§ **REQUIREMENT**
Write out all of the entries, matching the original exactly.
━━━ DATA TO PROCESS ━━━
-- ==== Sys2Proof/Machine/IndexMemory.lean ====
section
/-! DEFINITION. The index register and memory instructions (spec/42_index_memory.md). Addresses are `(I + k) mod 65536`, then checked (spec/20_memory.md R65, R56). -/

namespace Sys2Proof.Machine

/-- `LD I, NNN` (R140). -/
def execLdI (nnn : Addr12) (s : State) : Host.Outcome State Fault Refusal := .next (s.setI (zext16 nnn))

/-- `ADD I, Vx`: no flag, the wrap is at 65536 (R141). -/
def execAddI (x : Nibble) (s : State) : Host.Outcome State Fault Refusal := .next (s.setI (s.i + zext16 (s.reg x)))

/-- `LD F, Vx` (R142). -/
def execLdF (x : Nibble) (s : State) : Host.Outcome State Fault Refusal :=
  .next (s.setI (glyphAddress s.config (s.reg x)))

/-- `LD B, Vx`: I is not changed (R143). -/
def execLdB (x : Nibble) (s : State) : Host.Outcome State Fault Refusal :=
  finish (writeBytes s s.i (bcdDigits (s.reg x)))

/-- `LD [I], Vx` (R144). -/
def execStoreRegs (x : Nibble) (s : State) : Host.Outcome State Fault Refusal :=
  match writeBytes s s.i (s.regsUpTo x) with
  | .error r => .fault r
  | .ok s' => .next (advanceIndex x s')

/-- `LD Vx, [I]` (R145). -/
def execLoadRegs (x : Nibble) (s : State) : Host.Outcome State Fault Refusal :=
  match readBytes s s.i (x.toNat + 1) with
  | .error r => .fault r
  | .ok bs => .next (advanceIndex x (s.setRegs (fillRegs s.v 0 bs)))

end Sys2Proof.Machine
end

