-- ==== Sys2Proof/Certificates/Slice0/Obligations.lean ====
section
/-! DEFINITION. The statements about the machine, made from the numbered rules of spec/, for the provers. `pc` of a state given to `exec` is already the address of the instruction plus 2 (spec/00_scope.md R13). -/

open Sys2Proof Sys2Proof.Machine

/-! ## Encoding (spec/30_encoding.md) -/

/-- R76, R77, R78: no bit of an encoding is dropped, in a word or in a stream of bytes. -/
def Obligations.DecodeOfEncodeIsTheInstruction : Prop :=
  ∀ (i : Instr) (rest : List Byte), i.wellFormed = true →
    decode (encode i) = .ok i ∧ decodeBytes (encodeBytes i ++ rest) = .ok (i, rest)

/-- R77, R78: a word that decodes is the word of the instruction it decodes to; every bit of it is a fixed bit or
an operand bit. -/
def Obligations.EncodeOfDecodeIsTheWord : Prop :=
  ∀ (op : Word) (i : Instr), decode op = .ok i → i.wellFormed = true ∧ encode i = op

/-- R77 (decision D4): the rows are pairwise disjoint, the decoder gives the instruction of the one row a word
selects, and a word that selects none is unknown under its own name. -/
def Obligations.DecodingFollowsTheOneMatchingRow : Prop :=
  (∀ (op : Word) (r r' : TableRow), r ∈ opcodeTable → r' ∈ opcodeTable →
    selects op r = true → selects op r' = true → r = r') ∧
  (∀ (op : Word) (r : TableRow), r ∈ opcodeTable → selects op r = true → ∃ i, decode op = .ok i ∧ rowOf i = r) ∧
  (∀ op : Word, (∀ r ∈ opcodeTable, selects op r = false) → decode op = .error (.unknownOpcode op))

/-- R80 (derived from D4): the unknown words, class by class, and their number. -/
def Obligations.UnknownWordsAreExactlyTheListed : Prop :=
  (∀ op : Word, decode op = .error (.unknownOpcode op) ↔
    ((op.toNat / 4096 = 0x0 ∧ op ≠ 0x00E0 ∧ op ≠ 0x00EE) ∨
     (op.toNat / 4096 = 0x5 ∧ op.toNat % 16 ≠ 0) ∨
     (op.toNat / 4096 = 0x8 ∧ op.toNat % 16 ∈ [0x8, 0x9, 0xA, 0xB, 0xC, 0xD, 0xF]) ∨
     (op.toNat / 4096 = 0x9 ∧ op.toNat % 16 ≠ 0) ∨
     (op.toNat / 4096 = 0xE ∧ op.toNat % 256 ∉ [0x9E, 0xA1]) ∨
     (op.toNat / 4096 = 0xF ∧ op.toNat % 256 ∉ [0x07, 0x0A, 0x15, 0x18, 0x1E, 0x29, 0x33, 0x55, 0x65]))) ∧
  (List.range 65536).countP (fun n => !(decode (BitVec.ofNat 16 n)).isOk) = 21582

/-- R76: words written out from the table, one of each format and family (sanity). -/
def Obligations.SampleWordsDecode : Prop :=
  decode 0x00EE = .ok .ret ∧ decode 0x2ABC = .ok (.call 0xABC) ∧ decode 0x3F01 = .ok (.seImm 0xF 0x01) ∧
  decode 0x8AB7 = .ok (.subn 0xA 0xB) ∧ decode 0xB2A0 = .ok (.jpV0 0x2 0x2A0) ∧ decode 0xD125 = .ok (.drw 1 2 5) ∧
  decode 0xE1A1 = .ok (.sknp 1) ∧ decode 0xF365 = .ok (.loadRegs 3) ∧ decode 0x8128 = .error (.unknownOpcode 0x8128)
━━━
§ **REPLY**
-- ==== Sys2Proof/Machine/IndexMemory.lean ====
section
/-! DEFINITION. The index register and memory instructions (spec/42_index_memory.md). Addresses are `(I + k) mod 65536`, then checked (spec/20_memory.md R65, R56). -/

namespace Sys2Proof.Machine

/-- `LD I, NNN` (R140). -/
def execLdI (nnn : Addr12) (s : State) : Host.Outcome State Fault Refusal := .next (s.setI (zext16 nnn))

/-- `ADD I, Vx`: no flag, the wrap is at 65536 (R141). -/
def execAddI (x : Nibble) (s : State) : Host.Outcome State Fault Refusal := .next (s.setI (s.i + zext16 (s.reg x)))

/-- `LD F, Vx` (R142). -/
def execLdF (x : Nibble) (s : State) : Host.Outcome State Fault Refusal :=
  .next (s.setI (glyphAddress s.config (s.reg x)))

/-- `LD B, Vx`: I is not changed (R143). -/
def execLdB (x : Nibble) (s : State) : Host.Outcome State Fault Refusal :=
  finish (writeBytes s s.i (bcdDigits (s.reg x)))

/-- `LD [I], Vx` (R144). -/
def execStoreRegs (x : Nibble) (s : State) : Host.Outcome State Fault Refusal :=
  match writeBytes s s.i (s.regsUpTo x) with
  | .error r => .fault r
  | .ok s' => .next (advanceIndex x s')

/-- `LD Vx, [I]` (R145). -/
def execLoadRegs (x : Nibble) (s : State) : Host.Outcome State Fault Refusal :=
  match readBytes s s.i (x.toNat + 1) with
  | .error r => .fault r
  | .ok bs => .next (advanceIndex x (s.setRegs (fillRegs s.v 0 bs)))

end Sys2Proof.Machine
end

-- ==== Sys2Proof/Certificates/Slice0/Obligations.lean ====
section
/-! DEFINITION. The statements about the machine, made from the numbered rules of spec/, for the provers. `pc` of a state given to `exec` is already the address of the instruction plus 2 (spec/00_scope.md R13). -/

open Sys2Proof Sys2Proof.Machine

/-! ## Encoding (spec/30_encoding.md) -/

/-- R76, R77, R78: no bit of an encoding is dropped, in a word or in a stream of bytes. -/
def Obligations.DecodeOfEncodeIsTheInstruction : Prop :=
  ∀ (i : Instr) (rest : List Byte), i.wellFormed = true →
    decode (encode i) = .ok i ∧ decodeBytes (encodeBytes i ++ rest) = .ok (i, rest)

/-- R77, R78: a word that decodes is the word of the instruction it decodes to; every bit of it is a fixed bit or
an operand bit. -/
def Obligations.EncodeOfDecodeIsTheWord : Prop :=
  ∀ (op : Word) (i : Instr), decode op = .ok i → i.wellFormed = true ∧ encode i = op

/-- R77 (decision D4): the rows are pairwise disjoint, the decoder gives the instruction of the one row a word
selects, and a word that selects none is unknown under its own name. -/
def Obligations.DecodingFollowsTheOneMatchingRow : Prop :=
  (∀ (op : Word) (r r' : TableRow), r ∈ opcodeTable → r' ∈ opcodeTable →
    selects op r = true → selects op r' = true → r = r') ∧
  (∀ (op : Word) (r : TableRow), r ∈ opcodeTable → selects op r = true → ∃ i, decode op = .ok i ∧ rowOf i = r) ∧
  (∀ op : Word, (∀ r ∈ opcodeTable, selects op r = false) → decode op = .error (.unknownOpcode op))

/-- R80 (derived from D4): the unknown words, class by class, and their number. -/
def Obligations.UnknownWordsAreExactlyTheListed : Prop :=
  (∀ op : Word, decode op = .error (.unknownOpcode op) ↔
    ((op.toNat / 4096 = 0x0 ∧ op ≠ 0x00E0 ∧ op ≠ 0x00EE) ∨
     (op.toNat / 4096 = 0x5 ∧ op.toNat % 16 ≠ 0) ∨
     (op.toNat / 4096 = 0x8 ∧ op.toNat % 16 ∈ [0x8, 0x9, 0xA, 0xB, 0xC, 0xD, 0xF]) ∨
     (op.toNat / 4096 = 0x9 ∧ op.toNat % 16 ≠ 0) ∨
     (op.toNat / 4096 = 0xE ∧ op.toNat % 256 ∉ [0x9E, 0xA1]) ∨
     (op.toNat / 4096 = 0xF ∧ op.toNat % 256 ∉ [0x07, 0x0A, 0x15, 0x18, 0x1E, 0x29, 0x33, 0x55, 0x65]))) ∧
  (List.range 65536).countP (fun n => !(decode (BitVec.ofNat 16 n)).isOk) = 21582

/-- R76: words written out from the table, one of each format and family (sanity). -/
def Obligations.SampleWordsDecode : Prop :=
  decode 0x00EE = .ok .ret ∧ decode 0x2ABC = .ok (.call 0xABC) ∧ decode 0x3F01 = .ok (.seImm 0xF 0x01) ∧
  decode 0x8AB7 = .ok (.subn 0xA 0xB) ∧ decode 0xB2A0 = .ok (.jpV0 0x2 0x2A0) ∧ decode 0xD125 = .ok (.drw 1 2 5) ∧
  decode 0xE1A1 = .ok (.sknp 1) ∧ decode 0xF365 = .ok (.loadRegs 3) ∧ decode 0x8128 = .error (.unknownOpcode 0x8128)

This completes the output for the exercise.